Buzzfeed is reporting something very strange:

The Apple ID password linked to the iPhone belonging to one of the San Bernardino terrorists was changed less than 24 hours after the government took possession of the device, senior Apple executives said Friday. If that hadn’t happened, Apple said, a backup of the information the government was seeking may have been accessible.

The interesting question is who did this.  To understand this question, we need to delve into the wonderful world of Apple’s various identification methods.
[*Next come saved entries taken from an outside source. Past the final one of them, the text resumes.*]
/-- 70_reset_and_hazards.md R142: while reset is asserted the core performs no operation, makes no request, and TIMER does not
count, whatever the outside does but change the reset input (what is consumed meanwhile: log 12). -/
def Obligations.NothingRunsWhileInReset : Prop :=
  ∀ s : State, s.resetIn = true →
    s.requests = [] ∧
    (s.cfg.wf = true → (∀ x ∈ s.env.head?, NoReset x) → step s = .next { s with env := s.env.tail })

/-- A step performs the operation `SEQ` selects (10_state.md R21): with CORE next, alone or with a timebase event at the same
instant; with an answer the operation waits for; and with nothing listed. The model's own choices in it: that with nothing listed CORE
moves (log 1), that an answer and its taking are one step (log 10), that the timebase event of an instant comes second (log 11), and that
an answer names its process lifetime (log 19). -/
def Obligations.StepRunsTheSequencedOperation : Prop :=
  ∀ (s : State) (rest : List Instant), s.cfg.wf = true → s.resetIn = false →
    (s.env = [] → step s = exec (decode s.seq) s) ∧
    (s.env = .run .core false :: rest → step s = exec (decode s.seq) { s with env := rest }) ∧
    (s.env = .run .core true :: rest → ∀ t, exec (decode s.seq) { s with env := rest } = .next t →
      step s = .next (timebaseEvent t)) ∧
    (∀ v, s.env = .run (.adcAnswer s.lifetime v) false :: rest → v ≤ s.cfg.maxCode →
      (s.seq = 0x0#4 ∨ s.seq = 0x4#4 ∨ s.seq = 0x5#4 ∨ s.seq = 0x6#4) →
      step s = exec (decode s.seq) { s with env := rest, adcAns := some v }) ∧
    (∀ b, s.env = .run (.strapAnswer s.lifetime b) false :: rest → s.seq = 0x1#4 →
      step s = exec .resid { s with env := rest, strapAns := some b })

/-! ## Configuration and encoding -/

/-- 00_scope.md R7: what a well-formed configuration is, that in the reference configuration `PLAUS_MIN` may be 77 or more up to
`PLAUS_MAX`, that the two identities are free, and that the model refuses any other configuration. -/
def Obligations.IllFormedConfigRefused : Prop :=
  (∀ c : Config, c.wf = true ↔
    1 ≤ c.adcBits ∧ 1 ≤ c.refMv ∧ (2 ^ c.adcBits - 1) * c.refMv < 2 ^ c.wInt ∧
    (1 ≤ c.plausMin ∧ c.plausMin ≤ c.plausMax ∧ c.plausMax ≤ 2 ^ c.adcBits - 1) ∧
    (2 ^ c.adcBits - 1) * c.refMv < 2 ^ 16 * c.plausMin ∧ 1 ≤ c.periodCount) ∧
  (∀ p : Nat, Config.wf { Config.reference with plausMin := p } = true ↔ 77 ≤ p ∧ p ≤ 4095) ∧
  (∀ (c : Config) (h l : Nat), Config.wf { c with idStrapHigh := h, idStrapLow := l } = c.wf) ∧
  (∀ s : State, s.cfg.wf = false → step s = .refused .configNotWellFormed)

/-- 30_encoding.md R57: the code written out from the map decodes to its operation, one of each group and a reserved one; and the
model's choice (log 14) that a number above four bits is no code. -/
def Obligations.CodesDecodeAsMapped : Prop :=
  decode 0b0000#4 = .calref ∧ decode 0b0010#4 = .wtick ∧ decode 0b0101#4 = .samp1 ∧ decode 0b1010#4 = .conv2 ∧
  decode 0b1100#4 = .enc ∧ decode 0b1110#4 = .txwait ∧ decode 0b0111#4 = .reserved7 ∧
  (∀ w : Nat, 16 ≤ w → decodeNumber w = .error .widerThanFourBits)

/-- 30_encoding.md R59: encoding and decoding are inverse both ways, so the sixteen rows are disjoint and cover every 4-bit
value. -/
def Obligations.CodeMapIsABijection : Prop :=
  (∀ i : Instr, decode (encode i) = i) ∧ (∀ w : SeqCode, encode (decode w) = w) ∧
  (∀ i : Instr, decodeNumber (encode i).toNat = .ok i)

/-! ## What the operations share -/

/-- 45_scheduler.md section 2 (R109's table): the code `SEQ` holds after each operation, in every case of the table. -/
def Obligations.SuccessorTable : Prop :=
  ∀ s t : State, exec (decode s.seq) s = .next t → t.seq =
    match decode s.seq with
    | .calref =>
      match s.adcAns with
      | none => 0x0#4
      | some v =>
        if s.cfg.maxCode < v then 0x0#4
        else if v = 0 ∨ v < s.cfg.plausMin ∨ s.cfg.plausMax < v then 0x3#4 else 0x1#4
    | .resid =>
      match s.strapAns with
      | none => 0x1#4
      | some b => if 0x7FF < (if b = true then s.cfg.idStrapHigh else s.cfg.idStrapLow) then 0x3#4 else 0x2#4
    | .wtick => if s.tickPend = true then 0x4#4 else 0x2#4
    | .halt => 0x3#4
    | .samp0 => if ∃ v, s.adcAns = some v ∧ v ≤ s.cfg.maxCode then 0x5#4 else 0x4#4
    | .samp1 => if ∃ v, s.adcAns = some v ∧ v ≤ s.cfg.maxCode then 0x6#4 else 0x5#4
    | .samp2 => if ∃ v, s.adcAns = some v ∧ v ≤ s.cfg.maxCode then 0x8#4 else 0x6#4
    | .reserved7 => 0x3#4
    | .conv0 => 0x9#4
    | .conv1 => 0xA#4
    | .conv2 => 0xC#4
    | .reservedB => 0x3#4
    | .enc => 0xD#4
    | .txreq => 0xE#4
    | .txwait => if s.txBusy = true then 0xE#4 else 0x2#4
    | .reservedF => 0x3#4

/-- 10_state.md section 10 (the write side of R34's matrix): which operation may change each piece of state; the other agents' columns
are stated by TimebaseCountsAndTicks and BusCompletes. -/
def Obligations.OperationsWriteOnlyTheirOwn : Prop :=
  ∀ (i : Instr) (s t : State), exec i s = .next t →
    t.cfg = s.cfg ∧ t.ptmr = s.ptmr ∧ t.resetIn = s.resetIn ∧ t.lifetime = s.lifetime ∧ t.env = s.env ∧
    t.status.getLsbD 7 = s.status.getLsbD 7 ∧
    (∀ c, i ≠ sampOf c → t.raw.get c = s.raw.get c) ∧
    (∀ c, i ≠ convOf c → t.mv.get c = s.mv.get c) ∧
    (i ≠ .calref → t.calRaw = s.calRaw ∧ t.calValid = s.calValid) ∧
    (i ≠ .resid → t.devId = s.devId ∧ t.idValid = s.idValid) ∧
    (i ≠ .enc → t.txid = s.txid ∧ ∀ a, t.txbuf.read a = s.txbuf.read a) ∧
    (i ≠ .wtick → t.tickPend = s.tickPend) ∧
    (i ≠ .txreq → t.txBusy = s.txBusy) ∧
    (i ≠ .calref → i ≠ .resid → i.isOperation = true → t.faultFlag = s.faultFlag ∧ t.cause = s.cause) ∧
    (i = .halt → t = s)

/-- 10_state.md R22: Idle is `SEQ = 0x2`; Active is the nine codes of the cycle; during startup and after a fault the scheduler is in
neither. -/
def Obligations.IdleAndActiveAreFunctionsOfSeq : Prop :=
  ∀ s : State,
    (s.idle = true ↔ decode s.seq = .wtick) ∧
    (s.active = true ↔ decode s.seq = .samp0 ∨ decode s.seq = .samp1 ∨ decode s.seq = .samp2 ∨
      decode s.seq = .conv0 ∨ decode s.seq = .conv1 ∨ decode s.seq = .conv2 ∨
      decode s.seq = .enc ∨ decode s.seq = .txreq ∨ decode s.seq = .txwait) ∧
    (decode s.seq = .calref ∨ decode s.seq = .resid ∨ decode s.seq = .halt → s.idle = false ∧ s.active = false)

/-- 45_scheduler.md R110's transitions: Idle is left for Active only by `WTICK` consuming a tick, Active for Idle only by `TXWAIT`
completing, and neither state is left for anything else. -/
def Obligations.SchedulerTransitions : Prop :=
  ∀ s t : State, exec (decode s.seq) s = .next t →
    (s.idle = true → (t.idle = true ∧ t = s) ∨ (t.active = true ∧ s.tickPend = true ∧ t.tickPend = false ∧ t.seq = 0x4#4)) ∧
    (s.active = true → t.active = true ∨ (t.idle = true ∧ decode s.seq = .txwait ∧ s.txBusy = false))

/-! ## The converter's laws -/

/-- 42_converter.md R89, R90: the identities of `ToMv`. -/
def Obligations.ConversionIdentities : Prop :=
  (∀ m d, d ≠ 0 → toMv 0 m d = 0) ∧
  (∀ m d, d ≠ 0 → toMv d m d = m) ∧
  (∀ r m d, d ≠ 0 → (toMv r m d = 0 ↔ r * m < d)) ∧
  (∀ r m d, d ≠ 0 → toMv r m d ≤ r * m) ∧
  (∀ r m d e, d ≠ 0 → d ≤ e → toMv r m e ≤ toMv r m d) ∧
  (∀ k m d, d ≠ 0 → toMv (k * d) m d = k * m)

/-- 42_converter.md R88, for the function over the naturals and for the register: of two conversions under one calibration, the larger
code gives the reading that is not smaller, in states the invariant allows; and it is not strict. -/
def Obligations.ReadingsAreMonotonic : Prop :=
  (∀ r1 r2 m d : Nat, d ≠ 0 → r1 ≤ r2 → toMv r1 m d ≤ toMv r2 m d) ∧
  (∀ (c : Channel) (s s' : State), s.Inv → s'.Inv → s.cfg = s'.cfg → s.calRaw = s'.calRaw →
    s.calValid = true → s'.calValid = true → s.raw.get c ≤ s'.raw.get c →
    ∃ t t', exec (convOf c) s = .next t ∧ exec (convOf c) s' = .next t' ∧ (t.mv.get c).toNat ≤ (t'.mv.get c).toNat) ∧
  toMv 4094 1230 4017 = 1253 ∧ toMv 4095 1230 4017 = 1253

/-- 42_converter.md R86: in every state the invariant allows, once calibrated, each quotient is at most
`(MAX_CODE * REF_MV) div PLAUS_MIN` and so fits 16 bits, and the register holds exactly the quotient; in the reference configuration
none exceeds 65413, which is reached; and it is the plausibility window that does it, not a divisor other than 0. -/
def Obligations.NarrowingIsLossless : Prop :=
  (∀ (c : Channel) (s : State), s.Inv → s.calValid = true →
    toMv (s.raw.get c) s.cfg.refMv s.calRaw ≤ s.cfg.maxCode * s.cfg.refMv / s.cfg.plausMin ∧
    s.cfg.maxCode * s.cfg.refMv / s.cfg.plausMin ≤ 65535 ∧
    (∃ t, exec (convOf c) s = .next t ∧ (t.mv.get c).toNat = toMv (s.raw.get c) s.cfg.refMv s.calRaw) ∧
    (s.cfg = Config.reference → toMv (s.raw.get c) s.cfg.refMv s.calRaw ≤ 65413)) ∧
  toMv 4095 1230 77 = 65413 ∧ toMv 4050 1230 76 = 65546

/-! ## Invariants and whole runs -/

/-- The state after reset meets the invariant, the tick budget and the observer's condition. -/
def Obligations.ResetMeetsTheInvariants : Prop :=
  State.reset.Inv ∧ State.reset.TickBudget ∧ State.reset.Observed

/-- Every step of every agent keeps the invariant (10_state.md R16, R18, R23 to R28, R32; 45_scheduler.md R109). -/
def Obligations.StepKeepsTheInvariant : Prop :=
  ∀ s t : State, s.Inv → step s = .next t → t.Inv

/-- From a state the invariant allows no step ever stops, whatever the outside does: no model fault and no refusal can be reached
(10_state.md R32, 20_memory.md R38, 42_converter.md R86, R87). -/
def Obligations.InvariantStatesAlwaysStep : Prop :=
  ∀ s : State, s.Inv → ∃ t, step s = .next t ∧ t.Inv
If a man satisfies a woman in Canada who recently broke off her marriage with a man suffering from ED, said that her partner cheap online levitra always had some difficulties in erection. When two enterprises are joined, migrating the entities onto a common enterprise application is considered cheapest viagra in australia a best practice for transforming them into a single generic memory, and falsely recall medical events and symptoms that did in fact occur,” Barsky explains. sildenafil wholesale On the market, the medicine is available as kamagra oral jelly. And this control will be sought until they no longer seek raindogscine.com viagra 100mg mastercard it. Anyone who has ever logged in to iTunes has an Apple ID (an e-mail address) and a password. You can use those to access most of Apple’s online services, including tech support.  This is the password to which the Buzzfeed article is referring.  The passcodes for iOS devices are completely separate.  The passcodes were not changed (as far as I know).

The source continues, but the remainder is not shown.